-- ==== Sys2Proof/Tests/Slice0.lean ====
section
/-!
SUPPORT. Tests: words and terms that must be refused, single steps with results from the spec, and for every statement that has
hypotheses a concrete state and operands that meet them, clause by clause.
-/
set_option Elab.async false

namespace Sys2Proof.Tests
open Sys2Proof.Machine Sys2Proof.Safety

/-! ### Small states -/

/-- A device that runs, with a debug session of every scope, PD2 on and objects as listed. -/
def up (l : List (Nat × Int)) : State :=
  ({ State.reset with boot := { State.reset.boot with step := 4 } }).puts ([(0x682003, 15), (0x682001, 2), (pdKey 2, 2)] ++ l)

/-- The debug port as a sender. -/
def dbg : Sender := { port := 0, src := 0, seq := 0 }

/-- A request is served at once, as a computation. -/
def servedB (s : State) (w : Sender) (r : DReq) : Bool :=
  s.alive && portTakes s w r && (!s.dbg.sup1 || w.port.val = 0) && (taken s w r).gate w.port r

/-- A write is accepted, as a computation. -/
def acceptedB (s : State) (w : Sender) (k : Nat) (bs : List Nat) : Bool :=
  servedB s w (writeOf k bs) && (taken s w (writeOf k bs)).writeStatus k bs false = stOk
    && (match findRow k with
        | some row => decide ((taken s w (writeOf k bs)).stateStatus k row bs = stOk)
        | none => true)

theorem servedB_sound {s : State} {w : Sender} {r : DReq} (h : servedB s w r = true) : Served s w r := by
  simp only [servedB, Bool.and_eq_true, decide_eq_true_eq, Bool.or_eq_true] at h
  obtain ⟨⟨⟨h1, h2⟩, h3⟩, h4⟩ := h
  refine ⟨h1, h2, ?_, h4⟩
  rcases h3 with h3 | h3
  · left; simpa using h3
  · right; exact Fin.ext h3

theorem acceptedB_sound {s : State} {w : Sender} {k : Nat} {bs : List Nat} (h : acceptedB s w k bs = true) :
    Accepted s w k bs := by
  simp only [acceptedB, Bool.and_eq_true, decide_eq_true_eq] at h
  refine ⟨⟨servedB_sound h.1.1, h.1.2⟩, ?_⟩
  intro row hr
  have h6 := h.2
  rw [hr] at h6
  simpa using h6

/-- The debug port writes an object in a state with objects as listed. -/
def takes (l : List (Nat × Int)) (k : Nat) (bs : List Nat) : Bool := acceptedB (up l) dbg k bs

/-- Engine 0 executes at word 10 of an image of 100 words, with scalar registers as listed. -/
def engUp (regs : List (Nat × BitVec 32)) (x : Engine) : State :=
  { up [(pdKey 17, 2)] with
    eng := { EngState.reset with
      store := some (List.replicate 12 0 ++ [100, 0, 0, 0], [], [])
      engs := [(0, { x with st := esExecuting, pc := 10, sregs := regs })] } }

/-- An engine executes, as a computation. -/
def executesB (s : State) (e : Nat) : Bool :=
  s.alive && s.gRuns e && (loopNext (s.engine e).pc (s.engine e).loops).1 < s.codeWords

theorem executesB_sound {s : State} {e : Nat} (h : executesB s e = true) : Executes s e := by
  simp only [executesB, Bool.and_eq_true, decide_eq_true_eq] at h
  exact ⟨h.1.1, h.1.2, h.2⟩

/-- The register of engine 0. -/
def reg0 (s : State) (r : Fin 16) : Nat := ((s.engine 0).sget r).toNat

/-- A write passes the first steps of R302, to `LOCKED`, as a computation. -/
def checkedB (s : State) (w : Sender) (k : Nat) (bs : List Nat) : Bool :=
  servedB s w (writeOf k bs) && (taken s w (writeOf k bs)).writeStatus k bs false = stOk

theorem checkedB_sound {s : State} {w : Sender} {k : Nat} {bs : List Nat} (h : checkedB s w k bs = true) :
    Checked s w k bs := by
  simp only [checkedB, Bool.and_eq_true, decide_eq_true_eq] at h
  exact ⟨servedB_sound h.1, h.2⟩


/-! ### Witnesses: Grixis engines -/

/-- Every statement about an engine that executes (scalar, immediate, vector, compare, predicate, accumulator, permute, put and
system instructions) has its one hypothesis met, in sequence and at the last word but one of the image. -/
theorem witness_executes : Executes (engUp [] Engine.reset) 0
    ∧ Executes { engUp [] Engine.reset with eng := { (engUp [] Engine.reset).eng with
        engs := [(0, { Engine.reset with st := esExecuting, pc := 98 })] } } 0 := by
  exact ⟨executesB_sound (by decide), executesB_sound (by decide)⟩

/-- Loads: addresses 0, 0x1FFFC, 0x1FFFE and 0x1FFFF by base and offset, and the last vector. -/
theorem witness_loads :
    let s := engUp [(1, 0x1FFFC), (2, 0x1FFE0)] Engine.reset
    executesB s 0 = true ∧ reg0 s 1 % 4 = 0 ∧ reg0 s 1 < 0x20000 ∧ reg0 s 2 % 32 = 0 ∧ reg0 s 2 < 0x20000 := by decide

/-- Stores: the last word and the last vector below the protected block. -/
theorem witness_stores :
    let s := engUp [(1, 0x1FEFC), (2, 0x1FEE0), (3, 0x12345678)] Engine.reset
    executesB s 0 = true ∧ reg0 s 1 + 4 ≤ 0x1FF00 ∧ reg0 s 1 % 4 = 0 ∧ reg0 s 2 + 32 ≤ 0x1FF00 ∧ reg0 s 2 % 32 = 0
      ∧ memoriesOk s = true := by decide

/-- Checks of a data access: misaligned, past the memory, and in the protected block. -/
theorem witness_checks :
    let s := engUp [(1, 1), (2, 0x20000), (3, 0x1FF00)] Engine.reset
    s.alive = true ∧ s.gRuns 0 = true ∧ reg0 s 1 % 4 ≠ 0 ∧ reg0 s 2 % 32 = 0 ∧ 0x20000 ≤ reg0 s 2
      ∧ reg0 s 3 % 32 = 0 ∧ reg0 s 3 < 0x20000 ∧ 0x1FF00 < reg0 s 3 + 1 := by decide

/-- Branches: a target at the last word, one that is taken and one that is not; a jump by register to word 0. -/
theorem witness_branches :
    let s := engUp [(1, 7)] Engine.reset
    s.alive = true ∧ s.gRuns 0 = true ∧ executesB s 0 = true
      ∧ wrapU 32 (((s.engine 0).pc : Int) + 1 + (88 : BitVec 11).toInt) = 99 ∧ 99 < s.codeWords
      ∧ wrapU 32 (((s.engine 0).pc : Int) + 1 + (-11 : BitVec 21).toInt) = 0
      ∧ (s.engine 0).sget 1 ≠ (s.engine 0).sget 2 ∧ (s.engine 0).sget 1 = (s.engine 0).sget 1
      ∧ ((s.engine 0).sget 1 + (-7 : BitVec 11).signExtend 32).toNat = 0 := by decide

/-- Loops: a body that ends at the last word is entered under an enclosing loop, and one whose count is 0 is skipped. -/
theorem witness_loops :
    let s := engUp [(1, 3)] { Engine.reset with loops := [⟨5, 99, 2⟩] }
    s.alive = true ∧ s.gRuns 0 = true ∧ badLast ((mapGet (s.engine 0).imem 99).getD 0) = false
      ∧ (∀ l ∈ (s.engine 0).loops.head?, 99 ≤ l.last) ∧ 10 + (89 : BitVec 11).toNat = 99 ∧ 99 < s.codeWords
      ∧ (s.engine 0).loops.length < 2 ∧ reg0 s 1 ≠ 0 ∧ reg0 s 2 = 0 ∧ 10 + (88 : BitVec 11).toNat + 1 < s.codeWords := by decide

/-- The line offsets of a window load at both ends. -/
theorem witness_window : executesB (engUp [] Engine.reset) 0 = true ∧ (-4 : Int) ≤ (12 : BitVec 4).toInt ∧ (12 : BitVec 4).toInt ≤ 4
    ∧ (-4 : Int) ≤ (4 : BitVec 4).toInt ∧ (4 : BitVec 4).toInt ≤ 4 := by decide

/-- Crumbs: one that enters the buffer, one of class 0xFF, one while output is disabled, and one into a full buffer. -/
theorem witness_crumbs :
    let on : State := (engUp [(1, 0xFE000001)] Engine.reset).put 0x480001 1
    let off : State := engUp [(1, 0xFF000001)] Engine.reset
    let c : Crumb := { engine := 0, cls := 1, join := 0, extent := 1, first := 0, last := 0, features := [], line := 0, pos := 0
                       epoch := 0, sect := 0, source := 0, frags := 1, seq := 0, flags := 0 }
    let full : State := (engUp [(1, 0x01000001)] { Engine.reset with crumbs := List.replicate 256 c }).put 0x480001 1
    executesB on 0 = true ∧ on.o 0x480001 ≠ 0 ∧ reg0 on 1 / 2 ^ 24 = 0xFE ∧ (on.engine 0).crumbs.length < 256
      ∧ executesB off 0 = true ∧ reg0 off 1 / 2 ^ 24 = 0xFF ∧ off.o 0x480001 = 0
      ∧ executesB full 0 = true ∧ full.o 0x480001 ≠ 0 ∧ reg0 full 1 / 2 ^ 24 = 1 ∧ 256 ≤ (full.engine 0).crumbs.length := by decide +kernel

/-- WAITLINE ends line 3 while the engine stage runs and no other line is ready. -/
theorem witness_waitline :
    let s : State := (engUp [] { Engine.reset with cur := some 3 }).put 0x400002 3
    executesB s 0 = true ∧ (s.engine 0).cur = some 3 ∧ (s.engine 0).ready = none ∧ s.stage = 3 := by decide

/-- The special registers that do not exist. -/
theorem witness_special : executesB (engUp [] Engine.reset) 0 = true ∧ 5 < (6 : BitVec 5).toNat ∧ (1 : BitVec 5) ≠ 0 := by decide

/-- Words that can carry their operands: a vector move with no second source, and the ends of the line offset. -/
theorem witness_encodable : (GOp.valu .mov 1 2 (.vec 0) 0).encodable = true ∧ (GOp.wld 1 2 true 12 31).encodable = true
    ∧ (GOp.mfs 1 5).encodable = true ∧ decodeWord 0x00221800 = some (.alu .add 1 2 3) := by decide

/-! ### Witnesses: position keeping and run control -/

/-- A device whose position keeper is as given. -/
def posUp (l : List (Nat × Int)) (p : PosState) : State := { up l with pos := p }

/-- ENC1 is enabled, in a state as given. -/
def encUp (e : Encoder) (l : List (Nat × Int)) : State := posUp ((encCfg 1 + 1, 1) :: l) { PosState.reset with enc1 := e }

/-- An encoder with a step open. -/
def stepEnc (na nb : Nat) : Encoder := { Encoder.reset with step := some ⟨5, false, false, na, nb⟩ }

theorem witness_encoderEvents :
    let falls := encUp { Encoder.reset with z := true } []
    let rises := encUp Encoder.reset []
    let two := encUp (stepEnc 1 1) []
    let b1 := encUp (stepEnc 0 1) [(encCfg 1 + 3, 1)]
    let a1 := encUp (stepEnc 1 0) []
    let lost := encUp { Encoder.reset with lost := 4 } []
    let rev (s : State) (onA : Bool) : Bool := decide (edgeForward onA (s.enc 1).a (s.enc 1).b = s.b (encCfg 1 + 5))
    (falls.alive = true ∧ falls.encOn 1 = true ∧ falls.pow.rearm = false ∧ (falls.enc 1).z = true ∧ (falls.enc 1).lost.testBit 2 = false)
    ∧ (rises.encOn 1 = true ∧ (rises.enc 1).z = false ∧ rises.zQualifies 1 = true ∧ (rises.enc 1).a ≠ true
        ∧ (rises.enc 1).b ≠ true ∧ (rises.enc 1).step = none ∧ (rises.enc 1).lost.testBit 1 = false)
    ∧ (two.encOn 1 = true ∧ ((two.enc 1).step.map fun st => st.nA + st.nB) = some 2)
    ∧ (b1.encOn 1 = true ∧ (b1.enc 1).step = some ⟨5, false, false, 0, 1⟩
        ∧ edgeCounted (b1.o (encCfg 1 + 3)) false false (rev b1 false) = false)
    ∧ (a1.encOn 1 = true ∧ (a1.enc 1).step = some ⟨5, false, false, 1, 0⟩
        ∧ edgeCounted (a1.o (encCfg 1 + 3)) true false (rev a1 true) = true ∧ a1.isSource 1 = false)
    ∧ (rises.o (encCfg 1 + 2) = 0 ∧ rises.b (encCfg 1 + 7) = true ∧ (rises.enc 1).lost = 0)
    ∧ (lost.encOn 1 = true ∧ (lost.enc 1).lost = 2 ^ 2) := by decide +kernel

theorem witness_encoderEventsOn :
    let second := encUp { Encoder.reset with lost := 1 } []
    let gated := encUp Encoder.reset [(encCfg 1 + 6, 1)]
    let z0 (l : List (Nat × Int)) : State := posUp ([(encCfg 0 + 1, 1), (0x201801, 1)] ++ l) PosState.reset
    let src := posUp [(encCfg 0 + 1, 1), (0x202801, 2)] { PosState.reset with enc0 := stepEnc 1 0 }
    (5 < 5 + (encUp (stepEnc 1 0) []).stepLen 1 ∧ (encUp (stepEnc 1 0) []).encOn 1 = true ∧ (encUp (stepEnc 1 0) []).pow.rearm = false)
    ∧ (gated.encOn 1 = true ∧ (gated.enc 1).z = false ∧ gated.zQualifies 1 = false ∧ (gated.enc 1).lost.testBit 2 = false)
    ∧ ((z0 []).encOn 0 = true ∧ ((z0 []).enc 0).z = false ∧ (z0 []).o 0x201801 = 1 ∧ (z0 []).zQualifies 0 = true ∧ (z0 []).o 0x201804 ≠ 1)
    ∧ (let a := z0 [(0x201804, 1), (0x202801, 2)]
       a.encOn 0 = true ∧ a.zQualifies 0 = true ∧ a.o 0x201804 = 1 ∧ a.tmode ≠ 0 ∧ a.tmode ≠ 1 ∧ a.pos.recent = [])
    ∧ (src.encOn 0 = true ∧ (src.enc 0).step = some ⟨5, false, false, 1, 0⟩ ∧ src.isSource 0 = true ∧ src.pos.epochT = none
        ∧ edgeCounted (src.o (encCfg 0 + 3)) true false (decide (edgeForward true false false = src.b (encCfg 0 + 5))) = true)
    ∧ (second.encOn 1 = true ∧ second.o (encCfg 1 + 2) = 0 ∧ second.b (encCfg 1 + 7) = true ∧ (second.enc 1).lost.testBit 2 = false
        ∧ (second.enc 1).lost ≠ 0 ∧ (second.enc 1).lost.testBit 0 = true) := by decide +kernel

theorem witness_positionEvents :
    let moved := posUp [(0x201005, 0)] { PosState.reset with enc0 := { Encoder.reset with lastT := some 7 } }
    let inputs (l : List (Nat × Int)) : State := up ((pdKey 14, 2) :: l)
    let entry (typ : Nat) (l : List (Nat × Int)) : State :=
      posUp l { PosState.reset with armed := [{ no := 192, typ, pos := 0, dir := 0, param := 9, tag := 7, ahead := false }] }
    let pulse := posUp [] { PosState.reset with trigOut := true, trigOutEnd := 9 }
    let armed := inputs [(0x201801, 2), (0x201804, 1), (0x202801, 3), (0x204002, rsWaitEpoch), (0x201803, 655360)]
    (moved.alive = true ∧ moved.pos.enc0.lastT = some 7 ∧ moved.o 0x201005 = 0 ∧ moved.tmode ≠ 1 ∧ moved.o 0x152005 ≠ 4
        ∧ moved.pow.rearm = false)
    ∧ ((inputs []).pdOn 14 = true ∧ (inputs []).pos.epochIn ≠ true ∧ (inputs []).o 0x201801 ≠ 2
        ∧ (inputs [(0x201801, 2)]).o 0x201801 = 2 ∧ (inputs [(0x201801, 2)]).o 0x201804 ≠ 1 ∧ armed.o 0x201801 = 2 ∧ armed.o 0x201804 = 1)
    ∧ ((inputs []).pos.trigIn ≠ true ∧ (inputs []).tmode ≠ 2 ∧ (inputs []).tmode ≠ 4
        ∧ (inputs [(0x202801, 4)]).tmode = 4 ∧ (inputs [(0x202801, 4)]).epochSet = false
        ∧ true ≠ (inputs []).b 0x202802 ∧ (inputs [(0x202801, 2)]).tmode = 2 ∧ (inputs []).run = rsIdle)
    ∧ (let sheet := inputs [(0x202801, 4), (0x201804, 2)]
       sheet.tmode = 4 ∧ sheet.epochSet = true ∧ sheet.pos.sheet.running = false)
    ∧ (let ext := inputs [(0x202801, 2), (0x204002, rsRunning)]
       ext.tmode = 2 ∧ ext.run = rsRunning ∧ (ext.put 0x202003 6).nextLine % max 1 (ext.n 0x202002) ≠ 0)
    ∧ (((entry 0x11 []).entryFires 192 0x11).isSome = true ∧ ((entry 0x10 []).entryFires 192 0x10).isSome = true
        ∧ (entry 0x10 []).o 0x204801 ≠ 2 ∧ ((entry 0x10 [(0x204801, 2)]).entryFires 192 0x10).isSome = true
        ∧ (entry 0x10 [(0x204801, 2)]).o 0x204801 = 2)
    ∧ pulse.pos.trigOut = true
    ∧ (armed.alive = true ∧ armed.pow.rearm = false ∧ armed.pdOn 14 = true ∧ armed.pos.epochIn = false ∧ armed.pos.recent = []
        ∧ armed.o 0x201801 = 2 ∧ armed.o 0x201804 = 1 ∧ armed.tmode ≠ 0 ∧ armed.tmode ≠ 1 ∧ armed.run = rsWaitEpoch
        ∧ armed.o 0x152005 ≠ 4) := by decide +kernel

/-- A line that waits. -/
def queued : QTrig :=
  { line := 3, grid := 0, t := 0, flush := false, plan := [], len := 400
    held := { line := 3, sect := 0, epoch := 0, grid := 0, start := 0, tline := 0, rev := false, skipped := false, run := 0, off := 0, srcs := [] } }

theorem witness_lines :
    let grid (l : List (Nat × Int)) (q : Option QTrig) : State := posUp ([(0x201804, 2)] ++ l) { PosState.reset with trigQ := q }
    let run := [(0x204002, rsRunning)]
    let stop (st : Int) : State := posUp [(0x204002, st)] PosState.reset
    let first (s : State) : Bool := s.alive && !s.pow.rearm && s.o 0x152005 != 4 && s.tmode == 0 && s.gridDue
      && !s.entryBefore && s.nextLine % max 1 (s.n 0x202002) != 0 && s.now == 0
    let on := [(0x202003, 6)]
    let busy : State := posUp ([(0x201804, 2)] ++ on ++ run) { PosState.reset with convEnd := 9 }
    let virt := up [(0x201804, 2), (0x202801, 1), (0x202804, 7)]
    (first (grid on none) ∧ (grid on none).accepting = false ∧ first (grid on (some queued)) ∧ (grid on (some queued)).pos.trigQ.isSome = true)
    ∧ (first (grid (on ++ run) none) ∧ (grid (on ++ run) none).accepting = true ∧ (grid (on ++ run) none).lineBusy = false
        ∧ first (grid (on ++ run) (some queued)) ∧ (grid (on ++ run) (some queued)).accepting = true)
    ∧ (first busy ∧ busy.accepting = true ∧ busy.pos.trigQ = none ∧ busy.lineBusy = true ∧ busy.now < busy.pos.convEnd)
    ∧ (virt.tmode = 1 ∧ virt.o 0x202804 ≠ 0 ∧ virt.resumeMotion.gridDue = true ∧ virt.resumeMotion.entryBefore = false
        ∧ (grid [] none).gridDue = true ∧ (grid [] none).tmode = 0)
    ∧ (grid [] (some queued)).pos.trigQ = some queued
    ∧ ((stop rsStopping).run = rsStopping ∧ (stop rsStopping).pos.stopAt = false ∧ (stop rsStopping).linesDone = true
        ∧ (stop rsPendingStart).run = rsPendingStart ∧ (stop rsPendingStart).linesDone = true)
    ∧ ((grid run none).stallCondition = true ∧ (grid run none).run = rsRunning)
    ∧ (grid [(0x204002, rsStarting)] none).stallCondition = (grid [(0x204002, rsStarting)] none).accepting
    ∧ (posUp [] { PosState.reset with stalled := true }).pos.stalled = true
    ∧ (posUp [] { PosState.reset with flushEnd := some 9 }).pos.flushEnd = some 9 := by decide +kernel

### EXERCISE DESCRIPTION
List the lines of the material in which the word "pdOn" occurs.

### RESPONSE TO THE TASK
    ∧ ((inputs []).pdOn 14 = true ∧ (inputs []).pos.epochIn ≠ true ∧ (inputs []).o 0x201801 ≠ 2
    ∧ (armed.alive = true ∧ armed.pow.rearm = false ∧ armed.pdOn 14 = true ∧ armed.pos.epochIn = false ∧ armed.pos.recent = []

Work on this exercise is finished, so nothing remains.